[Stored items]

********

-- ==== Sys2Proof/Machine/State.lean ====
section
/-! DEFINITION. The state of the block as plain data: the commands waiting, the addressed memories, the registers and
tables the seal protects, and everything else the spec gives the block (`Chip`), unit by unit. -/

namespace Sys2Proof.Machine

/-! Threads (04_threads_and_needles.md) -/

/-- The thread states of R82. -/
inductive TState where
  | idle | ready | waiting | running | parked | halted | fault
  deriving DecidableEq, Repr

/-- A command that waits for the boundary of R85. -/
inductive TCmd where
  | halt | kill
  deriving DecidableEq, Repr

/-- A thread's read cursor: HV, HANDLE, CV and CUROFF of its record (R67, R80). -/
structure SavedCursor where
  hv : Bool
  handle : Nat
  cv : Bool
  curoff : Nat
  deriving DecidableEq, Repr

/-- A thread: the fields of its record (R80) and what the block keeps of a wait beside it. `w` holds the work registers.
`retReg` and `lease` are the wd and LEASE operands of the WAITD or LOCK that waits, `target` the whole target crossing of the
XING wait that the timebase judges (R33, R92); `cmd` is the HALT or KILL that waits for the boundary of R85; `sealing` is 1
while a RESUME of a FAULT thread waits for its writes (R84); `undo` is the cursor from before a REWIND that waits for a refill,
which its failure leaves unchanged (R69, R76). -/
structure Thread where
  gen : Nat
  fF : Bool
  fC : Bool
  fN : Bool
  fZ : Bool
  afix : Bool
  aff : Nat
  cls : Nat
  pd : Nat
  st : TState
  pc : Nat
  cv : Bool
  hv : Bool
  bv : Bool
  dptr : Nat
  bxing : Nat
  kind : Nat
  arg : Nat
  curoff : Nat
  handle : Nat
  w : Tab W32
  retReg : Nat
  lease : Nat
  target : Nat
  cmd : Option TCmd
  sealing : Bool
  undo : Option SavedCursor
  deriving DecidableEq, Repr

/-- The record as the memory wipe leaves it: every field 0 (R80, Reset column). -/
def Thread.wiped : Thread :=
  { gen := 0, fF := false, fC := false, fN := false, fZ := false, afix := false, aff := 0, cls := 0, pd := 0,
    st := .idle, pc := 0, cv := false, hv := false, bv := false, dptr := 0, bxing := 0, kind := 0, arg := 0,
    curoff := 0, handle := 0, w := [], retReg := 0, lease := 0, target := 0, cmd := none, sealing := false, undo := none }

/-! Transfers (06_transfers_and_descriptors.md, 07_inflight_operations.md) -/

/-- A descriptor as read: its address and its four 64-bit words (R123). -/
structure Desc where
  addr : Nat
  ctl : Word
  dest : Word
  next : Word
  status : Word
  deriving DecidableEq, Repr

/-- The states of a transfer in a set: the STATE field of _CTL (06, Registers). -/
inductive XStage where
  | fetch | data | close | held
  deriving DecidableEq, Repr

/-- A descriptor that a transfer or a POST writes: the descriptor as fetched, the STATUS word it takes, the writes not
yet acknowledged, whether STATUS has been presented, and whether OWN has been cleared (0 no, 1 issued, 2 arrived). -/
structure DRec where
  desc : Desc
  status : Word
  pend : Nat
  statusSent : Bool
  own : Nat
  deriving DecidableEq, Repr

/-- A 32-byte word with its poison mark. -/
structure PWord where
  data : W256
  poison : Bool
  deriving DecidableEq, Repr

/-- What a burst is for: whom its answer goes to. -/
inductive BurstFor where
  /-- the descriptor read of the active transfer of needle n -/
  | xDesc (n id : Nat)
  /-- line i of the host-memory source, or of the COMPARE reference -/
  | xSrc (n id i : Nat)
  | xRef (n id i : Nat)
  /-- data and STATUS writes of a transfer, into the descriptor at an address -/
  | xData (n id addr : Nat)
  | xStatus (n id addr : Nat)
  /-- the OWN clear of a completion-queue entry -/
  | own (n id addr : Nat)
  /-- the group reads and STATUS writes of a POST or DSET in slot k of needle n -/
  | actDesc (n k : Nat)
  | actStatus (n k addr : Nat)
  /-- the descriptor read of a DESC wait of a thread -/
  | dwait (t : Nat)
  /-- the block of a deep spool that is spilled or refilled, with the spool's enable count (R75, R76) -/
  | spill (m block run : Nat)
  | refill (m block run : Nat)
  /-- the housekeeping units' writes -/
  | weeder | monitor (i : Nat) | sample | flush (i : Nat) | harvest (i : Nat)
  | dbgRead | dbgWrite
  | irq (line : Nat)
  deriving DecidableEq, Repr

/-- One line of write data with byte enables and poison (R204, R209). -/
structure WLine where
  data : Line
  be : BitVec 64
  poison : Bool
  deriving DecidableEq, Repr

/-- The three request kinds of R204. -/
inductive BurstKind where
  | read | ack | posted
  deriving DecidableEq, Repr

/-- A burst: presented, granted, or outstanding. `desc` and `dgen` name the descriptor a write belongs to, with the GEN of a
version 2 descriptor. -/
structure Burst where
  req : Nat
  use : BurstFor
  thr : Nat
  gen : Nat
  pc : Nat
  cls : Nat
  kind : BurstKind
  addr : Nat
  len : Nat
  data : List WLine
  tdom : Nat
  bound : Option Nat
  desc : Nat
  dgen : Option Nat
  wait : Nat
  starved : Bool
  deriving DecidableEq, Repr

********

BRIEF: Using the entries shown above, reproduce verbatim the lines from the line bearing "curoff := 0, handle" to the line bearing "the writes not", inclusive.

SOLUTION FOR THIS PROBLEM:
    curoff := 0, handle := 0, w := [], retReg := 0, lease := 0, target := 0, cmd := none, sealing := false, undo := none }

/-! Transfers (06_transfers_and_descriptors.md, 07_inflight_operations.md) -/

/-- A descriptor as read: its address and its four 64-bit words (R123). -/
structure Desc where
  addr : Nat
  ctl : Word
  dest : Word
  next : Word
  status : Word
  deriving DecidableEq, Repr

/-- The states of a transfer in a set: the STATE field of _CTL (06, Registers). -/
inductive XStage where
  | fetch | data | close | held
  deriving DecidableEq, Repr

/-- A descriptor that a transfer or a POST writes: the descriptor as fetched, the STATUS word it takes, the writes not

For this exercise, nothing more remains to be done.